Professor Catriona Seth
Senior Anniversary Fellow, March - July 2023
Home institution: University of Oxford
My research deals mainly with cultural history and French literature of the eighteenth century. It ranges widely from critical editions of major texts like Laclos’ Les Liaisons dangereuses or Staël’s Corinne ou l’Italie to an intellectual biography of creole poet Evariste Parny or a monograph about early smallpox inoculation. I have also tried to make texts by Enlightenment women more widely available whether these women were celebrated in their time or unknown. I have published widely on Marie Antoinette and been involved in the conception of several exhibitions. Since 2015, I have been the Marshal Foch Professor of French literature and a Fellow of All Souls College (Oxford). Before that I taught in France as a professor at the Université de Lorraine (Nancy) and a lecturer at the Université de Rouen.

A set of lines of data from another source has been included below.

/-! ### startActiveLine -/

@[simp] theorem startActiveLine_fast (c : Cfg) (s : State) : (startActiveLine c s).fast = s.fast := by simp [startActiveLine]
@[simp] theorem startActiveLine_slow (c : Cfg) (s : State) : (startActiveLine c s).slow = s.slow := by simp [startActiveLine]
@[simp] theorem startActiveLine_pix (c : Cfg) (s : State) : (startActiveLine c s).pix = s.pix := by simp [startActiveLine]
@[simp] theorem startActiveLine_vcnt (c : Cfg) (s : State) : (startActiveLine c s).vcnt = s.vcnt := by simp [startActiveLine]
@[simp] theorem startActiveLine_vPhase (c : Cfg) (s : State) : (startActiveLine c s).vPhase = s.vPhase := by simp [startActiveLine]
@[simp] theorem startActiveLine_armed (c : Cfg) (s : State) : (startActiveLine c s).armed = s.armed := by simp [startActiveLine]
@[simp] theorem startActiveLine_fault (c : Cfg) (s : State) : (startActiveLine c s).fault = s.fault := by simp [startActiveLine]
@[simp] theorem startActiveLine_gpio (c : Cfg) (s : State) : (startActiveLine c s).gpio = s.gpio := by simp [startActiveLine]
@[simp] theorem startActiveLine_md (c : Cfg) (s : State) : (startActiveLine c s).md = s.md := by simp [startActiveLine]
@[simp] theorem startActiveLine_cnt (c : Cfg) (s : State) : (startActiveLine c s).cnt = s.cnt := by simp [startActiveLine]
@[simp] theorem startActiveLine_frameStart (c : Cfg) (s : State) : (startActiveLine c s).frameStart = s.frameStart := by simp [startActiveLine]
@[simp] theorem startActiveLine_dac (c : Cfg) (s : State) : (startActiveLine c s).dac = s.dac := by simp [startActiveLine]
@[simp] theorem startActiveLine_fb0 (c : Cfg) (s : State) : (startActiveLine c s).fb0 = s.fb0 := by simp [startActiveLine]
@[simp] theorem startActiveLine_fb1 (c : Cfg) (s : State) : (startActiveLine c s).fb1 = s.fb1 := by simp [startActiveLine]
@[simp] theorem startActiveLine_front (c : Cfg) (s : State) : (startActiveLine c s).front = s.front := by simp [startActiveLine]
@[simp] theorem startActiveLine_swapReq (c : Cfg) (s : State) : (startActiveLine c s).swapReq = s.swapReq := by simp [startActiveLine]
@[simp] theorem startActiveLine_busy (c : Cfg) (s : State) : (startActiveLine c s).busy = s.busy := by simp [startActiveLine]
@[simp] theorem startActiveLine_trace (c : Cfg) (s : State) : (startActiveLine c s).trace = s.trace := by simp [startActiveLine]
@[simp] theorem startActiveLine_spin (c : Cfg) (s : State) : (startActiveLine c s).spin = s.spin := by simp [startActiveLine]
@[simp] theorem startActiveLine_script (c : Cfg) (s : State) : (startActiveLine c s).script = s.script := by simp [startActiveLine]
@[simp] theorem startActiveLine_work (c : Cfg) (s : State) : (startActiveLine c s).work = s.work := by simp [startActiveLine]
@[simp] theorem startActiveLine_choices (c : Cfg) (s : State) : (startActiveLine c s).choices = s.choices := by simp [startActiveLine]
@[simp] theorem startActiveLine_outcomes (c : Cfg) (s : State) : (startActiveLine c s).outcomes = s.outcomes := by simp [startActiveLine]
@[simp] theorem startActiveLine_nfree (c : Cfg) (s : State) : (startActiveLine c s).nfree = s.nfree := by simp [startActiveLine]
@[simp] theorem startActiveLine_alloc (c : Cfg) (s : State) : (startActiveLine c s).alloc = s.alloc := by simp [startActiveLine]

/-! ### startBlankLine -/

@[simp] theorem startBlankLine_fast (c : Cfg) (s : State) : (startBlankLine c s).fast = s.fast := by simp [startBlankLine]
@[simp] theorem startBlankLine_slow (c : Cfg) (s : State) : (startBlankLine c s).slow = s.slow := by simp [startBlankLine]
@[simp] theorem startBlankLine_pix (c : Cfg) (s : State) : (startBlankLine c s).pix = s.pix := by simp [startBlankLine]
@[simp] theorem startBlankLine_vcnt (c : Cfg) (s : State) : (startBlankLine c s).vcnt = s.vcnt := by simp [startBlankLine]
@[simp] theorem startBlankLine_vPhase (c : Cfg) (s : State) : (startBlankLine c s).vPhase = s.vPhase := by simp [startBlankLine]
@[simp] theorem startBlankLine_armed (c : Cfg) (s : State) : (startBlankLine c s).armed = s.armed := by simp [startBlankLine]
@[simp] theorem startBlankLine_fault (c : Cfg) (s : State) : (startBlankLine c s).fault = s.fault := by simp [startBlankLine]
@[simp] theorem startBlankLine_gpio (c : Cfg) (s : State) : (startBlankLine c s).gpio = s.gpio := by simp [startBlankLine]
@[simp] theorem startBlankLine_md (c : Cfg) (s : State) : (startBlankLine c s).md = s.md := by simp [startBlankLine]
@[simp] theorem startBlankLine_cnt (c : Cfg) (s : State) : (startBlankLine c s).cnt = s.cnt := by simp [startBlankLine]
@[simp] theorem startBlankLine_frameStart (c : Cfg) (s : State) : (startBlankLine c s).frameStart = s.frameStart := by simp [startBlankLine]
@[simp] theorem startBlankLine_dac (c : Cfg) (s : State) : (startBlankLine c s).dac = s.dac := by simp [startBlankLine]
@[simp] theorem startBlankLine_fb0 (c : Cfg) (s : State) : (startBlankLine c s).fb0 = s.fb0 := by simp [startBlankLine]
@[simp] theorem startBlankLine_fb1 (c : Cfg) (s : State) : (startBlankLine c s).fb1 = s.fb1 := by simp [startBlankLine]
@[simp] theorem startBlankLine_front (c : Cfg) (s : State) : (startBlankLine c s).front = s.front := by simp [startBlankLine]
@[simp] theorem startBlankLine_swapReq (c : Cfg) (s : State) : (startBlankLine c s).swapReq = s.swapReq := by simp [startBlankLine]
@[simp] theorem startBlankLine_busy (c : Cfg) (s : State) : (startBlankLine c s).busy = s.busy := by simp [startBlankLine]
@[simp] theorem startBlankLine_trace (c : Cfg) (s : State) : (startBlankLine c s).trace = s.trace := by simp [startBlankLine]
@[simp] theorem startBlankLine_spin (c : Cfg) (s : State) : (startBlankLine c s).spin = s.spin := by simp [startBlankLine]
@[simp] theorem startBlankLine_script (c : Cfg) (s : State) : (startBlankLine c s).script = s.script := by simp [startBlankLine]
@[simp] theorem startBlankLine_work (c : Cfg) (s : State) : (startBlankLine c s).work = s.work := by simp [startBlankLine]
@[simp] theorem startBlankLine_choices (c : Cfg) (s : State) : (startBlankLine c s).choices = s.choices := by simp [startBlankLine]
@[simp] theorem startBlankLine_outcomes (c : Cfg) (s : State) : (startBlankLine c s).outcomes = s.outcomes := by simp [startBlankLine]
@[simp] theorem startBlankLine_nfree (c : Cfg) (s : State) : (startBlankLine c s).nfree = s.nfree := by simp [startBlankLine]
@[simp] theorem startBlankLine_alloc (c : Cfg) (s : State) : (startBlankLine c s).alloc = s.alloc := by simp [startBlankLine]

Project Title: Recovering Katherine Read: a Scottish Artist and her Networks
2023 marks the tercentenary of a now largely forgotten but once celebrated Scottish artist: Katherine Read (1723-1778). She left Scotland after her uncle was executed as one of the Jacobite martyrs (1746). She studied in Paris and Rome. In 1753 she settled in London and was appointed ‘Paintress to the Queen’. Her sitters range from Princess Carolina Matilda and countless noble British boys and girls (often with their pets), to Inuits Mikak and Tutak, and, after moving to India in 1777, the family of the Nabob of Madras. Things did not work out as she hoped. She left for Europe but never got home, dying onboard ship.
What we know of Read is tantalising but fragmentary. A fiercely independent spirit, a discreet but active supporter of the Jacobites, she managed to have the Hanoverian queen as patron and members of the English establishment as clients. She made her fortune through her art, supporting her wider family. Surviving letters show she was articulate, resourceful and conscious of the limits being a woman placed on a professional artist. Her path to success was unconventional. Pastel, though fragile, was her preferred medium. Her (unsigned) portraits would have been considered less prestigious than those of powerful men.
I am researching Katherine Read’s background, networks and works. By looking into her origins, I hope to find out more about her training and family relationships. These will shed light on her departure for the Continent and connections with the Jacobite diaspora as well as her subsequent trip to India. Her Scottish identity was paramount in Read’s development (many surviving works depict fellow Scots). I will test the hypothesis that her success as an artist owed much to Jacobite networks.
Studying the challenges Read faced but also her successes and extant pictures should fill gaps in current historiography. She is atypical as a woman artist who was not born into an artistic family, who did not become famous as the protégée of a male patron, who travelled extensively on her own and whose income meant she could support her extended relations handsomely. Looking at these aspects will allow me to consider why she is no longer famous and what we might do to address imbalances in the artistic canon.